(Source records)

/-- R58, R417: with every zone in maintenance, a write of the check value to `SAFE_CONFIRM` while UNCONFIRMED arms the
confirmation; a write while CONFIRMED is refused and a wrong value arms nothing; 30 s in ARMED end it, in a pair as an
input of the cycle that both devices commit; and the record of a completed confirmation is written to both copies. (That a
note carries a free data word, and when within a tick it falls, are the model's: log entries 31 and 9.) -/
def Obligations.SafetyConfirmation : Prop :=
  ∀ (s : State) (req : Requester) (w : Nat),
    (s.served req 0x100D0000 → isCalved s.d = false → allMaint s.d = true → forwards s.d req = false →
      (rd s.d Reg.SAFE_STAT_CONF = 0 → w = rd s.d Reg.FIRN_SAFE_CRC_CHECK → w < 2 ^ 32 → ∃ t,
        exec (.safeConfirm req w) s = .next t ∧ t.nv = s.nv ∧ rd t.d Reg.SAFE_STAT_CONF = 1 ∧ t.d.safe.step1 = none ∧
        tickNs s.d ≤ t.d.safe.armT ∧ t.d.safe.armT < tickNs s.d + 50000) ∧
      (rd s.d Reg.SAFE_STAT_CONF = 0 → w < 2 ^ 32 → w ≠ rd s.d Reg.FIRN_SAFE_CRC_CHECK → ∃ t,
        exec (.safeConfirm req w) s = .next t ∧ t.nv = s.nv ∧ rd t.d Reg.SAFE_STAT_CONF = 0) ∧
      (rd s.d Reg.SAFE_STAT_CONF = 2 → exec (.safeConfirm req w) s =
        .next (s.withDev (confirmNote (refuseW s.d req 0x100D0000))))) ∧
    (s.served req 0x100D0000 → allMaint s.d = false →
      exec (.safeConfirm req w) s = .next (s.withDev (refuseW s.d req 0x100D0000))) ∧
    (rd s.d Reg.SAFE_STAT_CONF = 1 → s.d.safe.armT + 30000000000 ≤ tickNs s.d → confirmsElsewhere s.d = false →
      ∃ t, exec .confirmTimeout s = .next t ∧ t.nv = s.nv ∧
      if isActive s.d then t.d.regs = s.d.regs ∧ t.d.hostCyc = s.d.hostCyc ++ [.disarm]
      else rd t.d Reg.SAFE_STAT_CONF = 0 ∧ t.d.safe.step1 = none) ∧
    (∀ (c : Nat) (g : List Byte), s.d.safe.recDue = true → s.d.safe.conf = some (c, g) → s.d.host.qspi = none → ∃ t r,
      exec .confirmationRecordWrite s = .next t ∧ t.nv = { s.nv with conf := [some r, some r] } ∧ r.check = c ∧
      r.digest = g ∧ r.count = s.d.safe.count ∧ t.d = { s.d with safe := { s.d.safe with recDue := false } }) ∧
    (s.d.safe.recDue = true → s.d.host.qspi ≠ none → exec .confirmationRecordWrite s =
      .next (s.withDev { s.d with safe := { s.d.safe with recWait := true } }))

/-- R113, R114, R115: a calibration command that no case of R113 refuses takes its parameters. A capture starts with code
0 over the set and stream it names; ABORT abandons a running capture with code 7 and nothing held; SET_NOMINAL stages the
nominal entry of every channel of the set. A command that a case refuses reports that case's code. -/
def Obligations.CalibrationCommands : Prop :=
  ∀ (s : State) (req : Requester) (w : Nat) (r : CapRun), accessErr s.d req 0x10060008 true = 0 →
    (calRefusal s.d 1 (bits w 4 3) (bits w 8 4) (bits w 12 8) = 0 → ∃ t r', exec (.captureZero req w) s = .next t ∧
      t.nv = s.nv ∧ t.pending = s.pending ∧ rdB t.d Reg.MEAS_STAT_CAL_BUSY = true ∧ rd t.d Reg.MEAS_STAT_CAL_CODE = 0 ∧
      t.d.meas.run = some r' ∧ r'.zero = true ∧ r'.first = rd s.d Reg.MEAS_CAL_CH_FIRST ∧
      r'.num = rd s.d Reg.MEAS_CAL_CH_NUM ∧ r'.stream = bits w 4 3 ∧ r'.n = bits w 8 4 ∧ r'.settle = bits w 12 8 ∧
      r'.cnt = []) ∧
    (calRefusal s.d 2 (bits w 4 3) (bits w 8 4) (bits w 12 8) = 0 → ∃ t r', exec (.captureFull req w) s = .next t ∧
      t.nv = s.nv ∧ t.pending = s.pending ∧ rdB t.d Reg.MEAS_STAT_CAL_BUSY = true ∧ rd t.d Reg.MEAS_STAT_CAL_CODE = 0 ∧
      t.d.meas.run = some r' ∧ r'.zero = false ∧ r'.first = rd s.d Reg.MEAS_CAL_CH_FIRST ∧
      r'.num = rd s.d Reg.MEAS_CAL_CH_NUM ∧ r'.stream = bits w 4 3 ∧ r'.n = bits w 8 4 ∧ r'.settle = bits w 12 8 ∧
      r'.cnt = []) ∧
    (calRefusal s.d 4 (bits w 4 3) (bits w 8 4) (bits w 12 8) = 0 → s.d.meas.run = some r → ∃ t,
      exec (.abort req w) s = .next t ∧ t.nv = s.nv ∧ t.d.meas.run = none ∧ t.d.meas.zero = none ∧ t.d.meas.full = none ∧
      rd t.d Reg.MEAS_STAT_CAL_CODE = 7 ∧ rdB t.d Reg.MEAS_STAT_CAL_BUSY = false ∧
      rdB t.d Reg.MEAS_STAT_ZERO_HELD = false ∧ rdB t.d Reg.MEAS_STAT_FULL_HELD = false) ∧
    (calRefusal s.d 5 (bits w 4 3) (bits w 8 4) (bits w 12 8) = 0 → s.d.meas.run = none → isActive s.d = false → ∃ t,
      exec (.setNominal req w) s = .next t ∧ t.nv = s.nv ∧ rdB t.d Reg.MEAS_STAT_CAL_DONE = true ∧
      rd t.d Reg.MEAS_STAT_CAL_CODE = 0 ∧ t.d.led = s.d.led ∧ t.d.staged = s.d.staged ++
        (setChans (rd s.d Reg.MEAS_CAL_CH_FIRST) (rd s.d Reg.MEAS_CAL_CH_NUM)).map
          (fun c => Staged.calEntry (entryOf c + 0x1E00 + 0x20 * bits w 4 3) [0x40000000, 0, 0, 0, 0, 0, 0, 0])) ∧
    (calRefusal s.d 1 (bits w 4 3) (bits w 8 4) (bits w 12 8) ≠ 0 → calOutside (bits w 4 3) (bits w 8 4) (bits w 12 8) = true →
      exec (.captureZero req w) s =
        .next (s.withDev (calRefuse s.d req (calRefusal s.d 1 (bits w 4 3) (bits w 8 4) (bits w 12 8))))) ∧
    (calRefusal s.d 3 (bits w 4 3) (bits w 8 4) (bits w 12 8) ≠ 0 → calOutside (bits w 4 3) (bits w 8 4) (bits w 12 8) = false →
      exec (.compute req w) s = .next (s.withDev (calRefuse (calParams s.d (bits w 4 3) (bits w 8 4) (bits w 12 8)) req
        (calRefusal s.d 3 (bits w 4 3) (bits w 8 4) (bits w 12 8)))))

/-- R114 to R116, R119: COMPUTE over two held captures of one set and stream stages an entry for every channel whose gain
is in range, and reports the first failing channel and its code; without two matching captures it is refused with code 8.
A capture ends once every channel of its set has its readings, and is held; a write of a calibration word is staged in a
maintenance mode and refused in any other; and a contact check moves from PRE to TEST to POST as its phases end. -/
def Obligations.CalibrationResults : Prop :=
  (∀ (s : State) (req : Requester) (w c code : Nat) (z f : CapHeld) (more : List Nat),
    accessErr s.d req 0x10060008 true = 0 → calRefusal s.d 3 (bits w 4 3) (bits w 8 4) (bits w 12 8) = 0 →
    s.d.meas.run = none →
    (s.d.meas.zero = none → ∃ t, exec (.compute req w) s = .next t ∧ t.nv = s.nv ∧ rd t.d Reg.MEAS_STAT_CAL_CODE = 8 ∧
      rdB t.d Reg.MEAS_STAT_CAL_ERR = true ∧ t.d.resp.err = errRefused ∧ t.d.staged = s.d.staged) ∧
    (s.d.meas.zero = some z → s.d.meas.full = some f → z.first = f.first → z.num = f.num → z.stream = f.stream →
      isActive s.d = false →
      ((∀ c ∈ setChans z.first z.num, (computeCh s.d z f c).1 = 0) → ∃ t, exec (.compute req w) s = .next t ∧
        t.nv = s.nv ∧ rdB t.d Reg.MEAS_STAT_CAL_DONE = true ∧ rd t.d Reg.MEAS_STAT_CAL_CODE = 0 ∧
        rd t.d Reg.MEAS_STAT_CAL_FAILS = 0 ∧ t.d.led = s.d.led ∧
        t.d.staged.length = s.d.staged.length + (setChans z.first z.num).length) ∧
      (setChans z.first z.num = c :: more → (computeCh s.d z f c).1 = code → code ≠ 0 → ∃ t,
        exec (.compute req w) s = .next t ∧ t.nv = s.nv ∧ rdB t.d Reg.MEAS_STAT_CAL_ERR = true ∧
        rd t.d Reg.MEAS_STAT_CAL_CODE = code % 2 ^ Reg.MEAS_STAT_CAL_CODE.wd ∧
        rd t.d Reg.MEAS_CAL_FAIL_CH_CH = c % 2 ^ Reg.MEAS_CAL_FAIL_CH_CH.wd ∧ t.d.led = s.d.led))) ∧
  (∀ (s : State) (r : CapRun) (req : Requester) (addr w ch : Nat),
    (s.d.meas.run = some r → (∀ c ∈ setChans r.first r.num, 2 ^ r.n ≤ SMap.get 0 r.cnt c) → r.zero = true → ∃ t h,
      exec .calCaptureDone s = .next t ∧ t.nv = s.nv ∧ t.d.meas.run = none ∧ t.d.meas.full = s.d.meas.full ∧
      t.d.meas.zero = some h ∧ h.first = r.first ∧ h.num = r.num ∧ h.stream = r.stream ∧ h.time = tickNs s.d ∧
      rdB t.d Reg.MEAS_STAT_CAL_BUSY = false ∧ rdB t.d Reg.MEAS_STAT_ZERO_HELD = true) ∧
    (s.d.meas.run = some r → (∃ c ∈ setChans r.first r.num, SMap.get 0 r.cnt c < 2 ^ r.n) →
      exec .calCaptureDone s = .next s) ∧
    (accessErr s.d req addr true = 0 → chanMode s.d ((addr - 0x05000000) / 0x2000) isMaint = true → isStandby s.d = false →
      isActive s.d = false → exec (.calSegmentWrite req addr w) s =
        .next (s.withDev (okResp { s.d with staged := s.d.staged ++ [.calWord (addr - 0x05000000) w] }))) ∧
    (accessErr s.d req addr true = 0 → chanMode s.d ((addr - 0x05000000) / 0x2000) isMaint = false →
      exec (.calSegmentWrite req addr w) s = .next (s.withDev (refuseW s.d req addr))) ∧
    ((contact s.d ch).abort = false → isTripped s.d ch = false → (contact s.d ch).done = true →
      ((contact s.d ch).phase = 1 → exec (.contactCheckPhase ch) s = .next (s.withDev (setContact s.d ch
        { contact s.d ch with phase := 2, skip := (contact s.d ch).settle, cnt := 0, need := (contact s.d ch).meas,
                              pre := (contact s.d ch).sum, sum := 0, done := false }))) ∧
      ((contact s.d ch).phase = 2 → exec (.contactCheckPhase ch) s = .next (s.withDev (setContact s.d ch
        { contact s.d ch with phase := 3, skip := (contact s.d ch).settle, cnt := 0, need := (contact s.d ch).base,
                              test := (contact s.d ch).sum, sum := 0, done := false })))) ∧
    ((contact s.d ch).phase ≠ 0 → (contact s.d ch).abort = true → exec (.contactCheckPhase ch) s =
      .next (s.withDev (contactAbort s.d ch))))

/-- R129, R132, R227: after a tick's command frames, from Tk + 44 to Tk + 50 µs, the last complete cycle folds, once, for
every populated channel (with no resynchronisation that holds one), and `LEDGER_FOLD_CYC` names it; at any other time
nothing folds. A cycle that has not folded by the second cycle after it is given up, and reported. An uncorrectable error
poisons its segment, is counted and its address is kept; one in HOT raises `LEDGER_HOT_UE`, one in CTRL, GRADE, HIST or
LOG marks its line and raises `LEDGER_CACHE_UE`. -/
def Obligations.LedgerFoldsAndErrors : Prop :=
  (∀ (s : State),
    (20 ≤ s.d.k + 1 → s.d.phase = 5 → s.d.led.foldN ≤ (s.d.k + 1) / 20 - 1 → s.d.sch.rsHold = [] → ∃ t,
      exec .ledgerFold s = .next t ∧ t.nv = s.nv ∧ t.pending = s.pending ∧ t.d.led.foldN = (s.d.k + 1) / 20 ∧ t.d.led.owed = [] ∧
      rd t.d Reg.LEDGER_FOLD_CYC_CYC = ((s.d.k + 1) / 20 - 1) % 2 ^ Reg.LEDGER_FOLD_CYC_CYC.wd) ∧
    (s.d.phase ≠ 5 → exec .ledgerFold s = .next s) ∧
    (s.d.led.foldN + 2 ≤ s.d.k / 20 → ∃ t, exec .foldLate s = .next t ∧ t.nv = s.nv ∧
      t.d.led.foldN = s.d.led.foldN + 1 ∧ t.d.led.owed = [] ∧ rdB t.d Reg.LEDGER_RSTAT_FOLD_LATE = true ∧
      t.d.mor.raised.map (·.src) = s.d.mor.raised.map (·.src) ++ [Src.LEDGER_FOLD_LATE]) ∧
    (s.d.k / 20 < s.d.led.foldN + 2 → exec .foldLate s = .next s)) ∧
  (∀ (s : State) (c o : Nat), c < 4096 → o < 0x1E00 → ∃ t, exec (.ledgerUe (0x05000000 + 0x2000 * c + o)) s = .next t ∧
    t.nv = s.nv ∧ t.pending = s.pending ∧ bit (poison t.d c) (segOf o) = true ∧
    rd t.d Reg.LEDGER_UE_ADDR_ADDR = 0x05000000 + 0x2000 * c + o ∧ rdB t.d Reg.LEDGER_RSTAT_UE = true ∧
    t.d.mor.raised.map (·.src) = s.d.mor.raised.map (·.src) ++
      [if o < 0x200 then Src.LEDGER_HOT_UE else Src.LEDGER_CACHE_UE] ∧
    (0x200 ≤ o → (0x2000 * c + o) / 256 ∈ t.d.led.ue))

/-- R128, R131, R135, R140: HOT, GRADE, HIST and LOG take no writes; a word of CTRL that is no part of a multi-word value
is staged for the commit point; FLUSH runs until every dirty line is in DRAM; a clear that nothing refuses is staged. -/
def Obligations.LedgerWrites : Prop :=
  ∀ (s : State) (req : Requester) (addr off w : Nat),
    (accessErr s.d req addr true = 0 → ledOffset addr = some off →
      (segOf off ≠ 1 → segOf off ≠ 5 → exec (.ledgerSegmentWrite req addr w) s = .next (s.withDev (refuseW s.d req addr))) ∧
      (segOf off = 1 → isStandby s.d = true → exec (.ledgerSegmentWrite req addr w) s =
        .next (s.withDev (refuseW s.d req addr))) ∧
      (segOf off = 1 → isStandby s.d = false → isActive s.d = false → mwOf off = none →
        exec (.ledgerSegmentWrite req addr w) s =
          .next (s.withDev { okResp s.d with staged := s.d.staged ++ [.ctrlWords off [w]] })) ∧
      (segOf off = 5 → exec (.ledgerSegmentWrite req addr w) s = exec (.calSegmentWrite req addr w) s)) ∧
    (accessErr s.d req 0x04200000 true = 0 → bit w 1 = false → ∃ t, exec (.flush req w) s = .next t ∧ t.nv = s.nv ∧
      t.d.led = s.d.led ∧ rdB t.d Reg.LEDGER_RSTAT_FLUSH_BUSY = true) ∧
    (rdB s.d Reg.LEDGER_RSTAT_FLUSH_BUSY = true → exec .flushDone s =
      .next (s.withDev (wrB { s.d with led := { s.d.led with home := s.d.led.mem, cache := s.d.led.cache.map (fun e =>
        (e.1, e.2.map (fun w => (w.1, false)))) } } Reg.LEDGER_RSTAT_FLUSH_BUSY false))) ∧
    (accessErr s.d req 0x04200000 true = 0 → bit w 0 = false → isActive s.d = false → clrRefused s.d = false → ∃ t,
      exec (.clrGo req w) s = .next t ∧ t.nv = s.nv ∧ t.d.led = s.d.led ∧ rdB t.d Reg.LEDGER_RSTAT_CLR_BUSY = true ∧
      t.d.staged = s.d.staged ++
        [.ledgerClear (bits w 9 4) (rd s.d Reg.LEDGER_CLR_CH_FIRST) (rd s.d Reg.LEDGER_CLR_CH_NUM)])

/-- R136, R137: enabling a stream that no case of R136 refuses makes it active, any other is refused and says so; a
capture that falls due is queued for its ring where the ring is on, has room and its last record has been delivered, and
is counted as skipped or dropped where not. -/
def Obligations.LedgerStreams : Prop :=
  ∀ (s : State) (req : Requester) (n w tick m : Nat), n < 8 →
    (accessErr s.d req (0x04200800 + 0x20 * n) true = 0 → rdB s.d (Reg.LEDGER_STRM_CTRL_EN n) = false →
      (strmRefused s.d n (bits w 1 3) (bits w 16 16) = false → ∃ t, exec (.ledgerStreamEnable req n w) s = .next t ∧
        t.nv = s.nv ∧ rdB t.d (Reg.LEDGER_STRM_STAT_ACTIVE n) = true ∧ rdB t.d (Reg.LEDGER_STRM_CTRL_EN n) = true ∧
        rd t.d (Reg.LEDGER_STRM_CTRL_SEG n) = bits w 1 3 ∧ rd t.d (Reg.LEDGER_STRM_CTRL_PERIOD n) = bits w 16 16) ∧
      (strmRefused s.d n (bits w 1 3) (bits w 16 16) = true → exec (.ledgerStreamEnable req n w) s =
        .next (s.withDev (refuseW (wrB s.d (Reg.LEDGER_STRM_STAT_REFUSED n) true) req (0x04200800 + 0x20 * n))))) ∧
    (captureDue s.d n = some (tick, m) → (hring s.d (2 + n)).queue = [] → (hring s.d (2 + n)).en = true →
      ringFits s.d (2 + n) (padded (captureRec s.d n (rd s.d (Reg.LEDGER_STRM_CTRL_SEG n)) tick)).length = true → ∃ t,
      exec (.ledgerStreamCapture n) s = .next t ∧ t.nv = s.nv ∧ t.d.regs = s.d.regs ∧
      (hring t.d (2 + n)).queue = [captureRec s.d n (rd s.d (Reg.LEDGER_STRM_CTRL_SEG n)) tick]) ∧
    (captureDue s.d n = some (tick, m) → (hring s.d (2 + n)).queue ≠ [] → ∃ t, exec (.ledgerStreamCapture n) s = .next t ∧
      t.d.host = s.d.host ∧ rd t.d (Reg.LEDGER_STRM_LOSS_CNT n) % 2 ^ 16 =
        satAdd 16 (rd s.d (Reg.LEDGER_STRM_LOSS_CNT n) % 2 ^ 16) 1)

(End Source records)

What to work on: There is a line with "((contact s.d ch).phase = 2" and a line with "(20 ≤ s.d.k" above. Copy exactly those two lines and all lines between them, with nothing else.

Answer for the task:
      ((contact s.d ch).phase = 2 → exec (.contactCheckPhase ch) s = .next (s.withDev (setContact s.d ch
        { contact s.d ch with phase := 3, skip := (contact s.d ch).settle, cnt := 0, need := (contact s.d ch).base,
                              test := (contact s.d ch).sum, sum := 0, done := false })))) ∧
    ((contact s.d ch).phase ≠ 0 → (contact s.d ch).abort = true → exec (.contactCheckPhase ch) s =
      .next (s.withDev (contactAbort s.d ch))))

/-- R129, R132, R227: after a tick's command frames, from Tk + 44 to Tk + 50 µs, the last complete cycle folds, once, for
every populated channel (with no resynchronisation that holds one), and `LEDGER_FOLD_CYC` names it; at any other time
nothing folds. A cycle that has not folded by the second cycle after it is given up, and reported. An uncorrectable error
poisons its segment, is counted and its address is kept; one in HOT raises `LEDGER_HOT_UE`, one in CTRL, GRADE, HIST or
LOG marks its line and raises `LEDGER_CACHE_UE`. -/
def Obligations.LedgerFoldsAndErrors : Prop :=
  (∀ (s : State),
    (20 ≤ s.d.k + 1 → s.d.phase = 5 → s.d.led.foldN ≤ (s.d.k + 1) / 20 - 1 → s.d.sch.rsHold = [] → ∃ t,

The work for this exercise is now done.